Kodlara duyulan öfke: programcılar ve olumsuzluk

Kodlara duyulan öfke: programcılar ve olumsuzluk

Bir kod parçasına bakıyorum. Bu şimdiye kadar gördüğüm en kötü kod olabilir. Veritabanındaki tek bir kaydı güncellemek için koleksiyondaki tüm kayıtları alır ve ardından güncellenmesi gerekmeyenler de dahil olmak üzere veritabanındaki her kayda bir güncelleme isteği gönderir. Kendisine iletilen değeri döndüren bir harita işlevi vardır. Görünüşte aynı değere sahip, sadece farklı tarzlarda adlandırılan değişkenler için koşullu testler vardır (firstName и first_name). Her GÜNCELLEME için kod, farklı bir sunucusuz işlev tarafından yönetilen ancak aynı veritabanındaki farklı bir koleksiyon için tüm işi yapan farklı bir kuyruğa bir mesaj gönderir. Bu sunucusuz fonksiyonun, ortamda 100'den fazla fonksiyon içeren bulut tabanlı "hizmet odaklı bir mimariye" ait olduğunu söylemiş miydim?

Bunu yapmak nasıl mümkün oldu? Yüzümü kapatıyorum ve kahkahalarımın arasında gözle görülür bir şekilde hıçkırıyorum. Meslektaşlarım ne olduğunu soruyor, ben de renkli olarak anlatıyorum BulkDataImporter.js 2018'in En Kötü Etkileri. Herkes bana anlayışla başını sallıyor ve aynı fikirde: Bunu bize nasıl yapabildiler?

Olumsuzluk: programcı kültüründe duygusal bir araç

Olumsuzluk programlamada önemli bir rol oynar. Kültürümüze yerleşmiştir ve öğrendiklerimizi paylaşmak için kullanılır (“bilmiyorsun) buna inanacaksın, bu nasıl bir kuraldı!”), hayal kırıklığı yoluyla sempatiyi ifade etmek (“Tanrım, bunu NEDEN yaptın?”), kendini göstermek (“Asla yapmam” bu yüzden yapmadı”), suçu başkasının üzerine yıkmak (“sürdürülmesi imkansız olan kuralları nedeniyle başarısız olduk”) veya en “zehirli” organizasyonlarda alışılageldiği gibi başkalarını bir kontrol yoluyla kontrol etmek. utanç duygusu (“Ne düşünüyordun ki?” ? doğru”).
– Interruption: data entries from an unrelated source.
/-- spec/12 R310, R314, R316, R331, R334: the inputs are latched and the outputs applied at the moments of their sync types, an apply
comes before a job formation of its DC time (for jobs not started: log entry 153), the first control word after entering OP only sets the
reference, and an edge of an activated sync unit makes the copies due, or counts one that the copy before it skips; a SYNC0 that did
not come is a sync error. -/
def Obligations.ProcessData : Prop :=
  (∀ s : State, let f := s.field
    let due := if f.inType = 0 then s.now % 62500 = 0 else if f.inType = 2 then ∃ t, f.inDue = some t ∧ t ≤ s.now else True
    let on := cobblerUp s = true ∧ (s.dev.al = .safeop ∨ s.dev.al = .op)
    (¬ on ∨ ¬ due → exec .inputLatch s = .next s) ∧
    (on → due → Completes .inputLatch s (fun t => t.field.sm3 = inputImage s ∧ t.field.latchAt = some s.now ∧ t.field.inDue = none ∧
      t.field.ram = writeBytes f.ram 0x2400 (inputImage s) ∧ t.field.result = f.result ∧ t.field.pdo = f.pdo ∧ t = { s with field := t.field }))) ∧
  (∀ (l : List Byte) (s : State), let f := s.field
    let on := cobblerUp s = true ∧ (s.dev.al = .safeop ∨ s.dev.al = .op) ∧ l.length = smLength f.esc 2
    let late := f.outType = 2 ∧ ¬ ∃ t, f.outDue = some t ∧ t ≤ s.now
    (¬ on → exec (.outputApply l) s = .next s) ∧
    let cycle := if f.outType = 1 then (match f.sm2At with | some t => s.now - t | none => f.outCycle) else f.outCycle
    (on → s.dev.al = .safeop ∨ late → exec (.outputApply l) s = .next { s with field := { f with
      sm2Written := true, sm2At := some s.now, outCycle := cycle, ram := writeBytes f.ram 0x1800 l } }) ∧
    (on → s.dev.al = .op → ¬ late → ∃ u, exec (.outputApply l) s = .next (argTie (applyAll u (mappedEntries f.pdo false) l)) ∧
      u.field.sm2Written = true ∧ u.field.sm2At = some s.now ∧ u.field.outCycle = cycle ∧ u.field.ram = writeBytes f.ram 0x1800 l ∧
      u.field.applyAt = some s.now ∧ u.field.outDue = none ∧ u = { s with field := u.field })) ∧
  -- the apply comes before a job formation of the same DC time
  (∀ s : State, argTie s = { s with jobs := (argTie s).jobs } ∧ ∀ (k : Nat) (j : Job), s.jobs[k]? = some j →
    (j.argAt = some s.now → j.tStart = none → (argTie s).jobs[k]? = some { j with arg := boundArg s j.ctx }) ∧
    (j.argAt ≠ some s.now ∨ j.tStart ≠ none → (argTie s).jobs[k]? = some j)) ∧
  (∀ (s : State) (v : Nat) (rest : List Nat) (l : List Byte), applyAll s (v :: rest) l =
    applyAll (applyEntry s v (l.take (v % 256 / 8))) rest (l.drop (v % 256 / 8))) ∧
  (∀ (s : State) (v : BitVec 16), (s.dev.ctlFresh = true → applyControl s v = { s with dev := { s.dev with ctl := v &&& 0xF, ctlFresh := false } }) ∧
    (s.dev.ctlFresh = false → applyControl s v = controlWord s v)) ∧
  (∀ (i : Fin 2) (s : State), let f := s.field
    let work := s.dev.al = .safeop ∨ s.dev.al = .op
    let edge := powered s = true ∧ syncOn f.esc i.val = true ∧ syncTick f.esc i.val s.now = true
    let missed := f.syncEdges.any (fun p => p.1 == 0 && decide (p.2 + f.esc.sync0Cycle + 10 ≤ s.now))
    -- a copy that is due and not begun, or that still runs
    let inBusy := f.inDue ≠ none ∨ ∃ a, f.latchAt = some a ∧ s.now < a + 10000
    let outBusy := f.outDue ≠ none ∨ ∃ a, f.applyAt = some a ∧ s.now < a + 5000
    (¬ edge → exec (.syncEdge i) s = .next s) ∧
    (edge → i = 1 ∨ ¬ work → exec (.syncEdge i) s = .next { s with field := { f with syncEdges := put 0 f.syncEdges i.val s.now } }) ∧
    (edge → i = 0 → work → Completes (.syncEdge i) s (fun t => t = { s with field := t.field } ∧ lookup 0 t.field.syncEdges 0 = s.now ∧
      (f.inType ≠ 2 → t.field.inDue = f.inDue ∧ t.field.inSmall = f.inSmall ∧ t.field.inErr = f.inErr) ∧
      (f.inType = 2 → ¬ inBusy → t.field.inDue = some (s.now + f.inShift) ∧ t.field.inSmall = f.inSmall ∧ t.field.inErr = missed) ∧
      (f.inType = 2 → inBusy → t.field.inDue = f.inDue ∧ t.field.inSmall = satAdd 16 f.inSmall 1 ∧ t.field.inErr = true) ∧
      (f.outType ≠ 2 → t.field.outDue = f.outDue ∧ t.field.outSmall = f.outSmall ∧ t.field.outErr = f.outErr) ∧
      (f.outType = 2 → ¬ outBusy → t.field.outDue = some (s.now + f.outShift) ∧ t.field.outSmall = f.outSmall ∧ t.field.outErr = missed) ∧
      (f.outType = 2 → outBusy → t.field.outDue = f.outDue ∧ t.field.outSmall = satAdd 16 f.outSmall 1 ∧ t.field.outErr = true))))

/-- spec/12 R315 to R317, R328, R331, R334: ACK clears event leaves and keeps condition leaves, RESTART restarts, HOST_STATE moves
a device under host control; bindings and mappings are written in CONFIG alone. -/
def Obligations.ControlAndBindings : Prop :=
  (∀ s : State,
    (alwaysState s = false → exec .ack s = .next (answer s wrongState) ∧ exec .restart s = .next (answer s wrongState) ∧
      ∀ v, exec (.hostState v) s = .next (answer s wrongState)) ∧
    (alwaysState s = true → Completes .ack s (fun t => t.dev.answer = 0 ∧ t.dev.ctl = s.dev.ctl ||| 2 ∧ t.causes.istFailed = 0 ∧
      (∀ b, b < 64 → leafIsSet t.causes (.main gCell b) = false ∧ leafIsSet t.causes (.main gLate b) = false) ∧ t.cells = s.cells ∧
      (leafIsSet s.causes (.main gThermal 0) = true → leafIsSet t.causes (.main gThermal 0) = true))) ∧
    (alwaysState s = true → exec .restart s = .next (startRestart (answer { s with dev := { s.dev with ctl := s.dev.ctl ||| 1 } } 0) 5)) ∧
    (∀ v : Fin 4, alwaysState s = true → s.dev.hostControl ≠ 1 ∨ v = 3 → Completes (.hostState v) s (fun t => t.dev.answer = 0 ∧
      t.dev.state = s.dev.state ∧ t.ctxs = s.ctxs)) ∧
    (∀ v : Fin 4, setupState s = true → s.dev.hostControl = 1 → v = 1 ∨ v = 2 →
      (s.dev.state ≠ .degraded → ∃ u, exec (.hostState v) s = .next (enterWork u) ∧ u = { s with dev := u.dev } ∧ u.dev.hostState = v.val ∧
        u.dev.state = s.dev.state ∧ u.dev.answer = 0 ∧ workState u = (if v = 2 then .run else .ready)) ∧
      (s.dev.state = .degraded → Completes (.hostState v) s (fun t => t.dev.state = .degraded ∧ t.dev.hostState = v.val ∧ t.dev.answer = 0))) ∧
    (setupState s = true → s.dev.hostControl = 1 → Completes (.hostState 0) s (fun t => t.dev.state = .config ∧ t.dev.hostState = 0))) ∧
  (∀ (k : Fin 256) (v : BitVec 32) (s : State),
    (configState s = false → exec (.resultBinding k v) s = .next (answer s wrongState)) ∧
    (configState s = true → exec (.resultBinding k v) s = .next (answer { s with field := { s.field with
      result := put {} s.field.result k.val { binding := v &&& 0x800F0FFF } } } 0))) ∧
  (∀ (k : Fin 64) (v : BitVec 16) (s : State), let taken := v.getLsbD 15 = true ∧ argTaken s k.val (v.toNat % 4096) = true
    (configState s = false → exec (.argumentBinding k v) s = .next (answer s wrongState)) ∧
    (configState s = true → taken → exec (.argumentBinding k v) s = .next (answer s refusedCode)) ∧
    (configState s = true → ¬ taken → Completes (.argumentBinding k v) s (fun t => (t.argObj k.val).binding = v &&& 0x8FFF ∧
      (t.argObj k.val).value = (s.argObj k.val).value ∧ (∀ j, j ≠ k.val → t.argObj j = s.argObj j) ∧ t.dev = { s.dev with answer := 0 }))) ∧
  (∀ (i : BitVec 16) (sub : Byte) (v : BitVec 32) (s : State), let ofPdo := isTxMap i.toNat = true ∨ isRxMap i.toNat = true ∨ isAssign i.toNat = true
    let m := put 0 s.field.pdo (i.toNat * 256 + sub.toNat) v.toNat
    let ok := pdoOk s.field.pdo i.toNat sub.toNat v.toNat = true ∧ mappedBytes m true ≤ 2560 ∧ mappedBytes m false ≤ 1024
    (¬ ofPdo → exec (.pdoMapping i sub v) s = .refused .illFormed) ∧
    (ofPdo → odEntry i.toNat sub.toNat = none → exec (.pdoMapping i sub v) s = .next (answer s 0x06090011)) ∧
    (ofPdo → odEntry i.toNat sub.toNat ≠ none → configState s = false → exec (.pdoMapping i sub v) s = .next (answer s wrongState)) ∧
    (ofPdo → odEntry i.toNat sub.toNat ≠ none → configState s = true → ¬ ok → exec (.pdoMapping i sub v) s = .next (answer s refusedCode)) ∧
    (ofPdo → odEntry i.toNat sub.toNat ≠ none → configState s = true → ok → exec (.pdoMapping i sub v) s =
      .next (answer { s with field := { s.field with pdo := m } } 0)))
Kodlara duyulan öfke: programcılar ve olumsuzluk

Olumsuzluk programcılar için çok önemlidir çünkü değeri aktarmanın çok etkili bir yoludur. Bir keresinde bir programlama kampına katılmıştım ve öğrencilere bir endüstri kültürü aşılamanın standart uygulaması, memleri, hikayeleri ve videoları cömertçe sağlamaktı; en popülerleri ise istismar edilmişti. programcıların insanların yanlış anlaması karşısında yaşadığı hayal kırıklığı. İyiyi, Kötüyü, Çirkin'i tanımlamak için duygusal araçları kullanabilmek güzel, Bunu Yapmayın, Asla. Yeni gelenleri, BT'den uzak meslektaşları tarafından muhtemelen yanlış anlaşılacakları gerçeğine hazırlamak gerekir. Arkadaşları onlara milyon dolarlık uygulama fikirleri satmaya başlayacak. Köşede bir sürü minotor varken, modası geçmiş kodlardan oluşan sonsuz labirentlerde dolaşmak zorunda kalacaklar.

Programlamayı ilk öğrendiğimizde “programlama deneyiminin” derinliğine dair anlayışımız, diğer insanların duygusal tepkilerini gözlemlemeye dayanır. Bu, mesajlardan açıkça görülebilmektedir. sabe ProgramcıMizah, birçok yeni programcının takıldığı yer. Esprili olanların çoğu, bir dereceye kadar farklı olumsuzluk tonlarıyla renklendirilmiştir: hayal kırıklığı, karamsarlık, öfke, küçümseme ve diğerleri. Bu size yeterli gelmiyorsa yorumları okuyun.

Kodlara duyulan öfke: programcılar ve olumsuzluk

Programcıların deneyim kazandıkça giderek daha olumsuz hale geldiklerini fark ettim. Yeni başlayanlar, kendilerini bekleyen zorlukların farkında olmadan, bu zorlukların nedeninin sadece deneyim ve bilgi eksikliği olduğuna inanma isteğiyle ve şevkle başlarlar; ve eninde sonunda gerçeklerle yüzleşecekler.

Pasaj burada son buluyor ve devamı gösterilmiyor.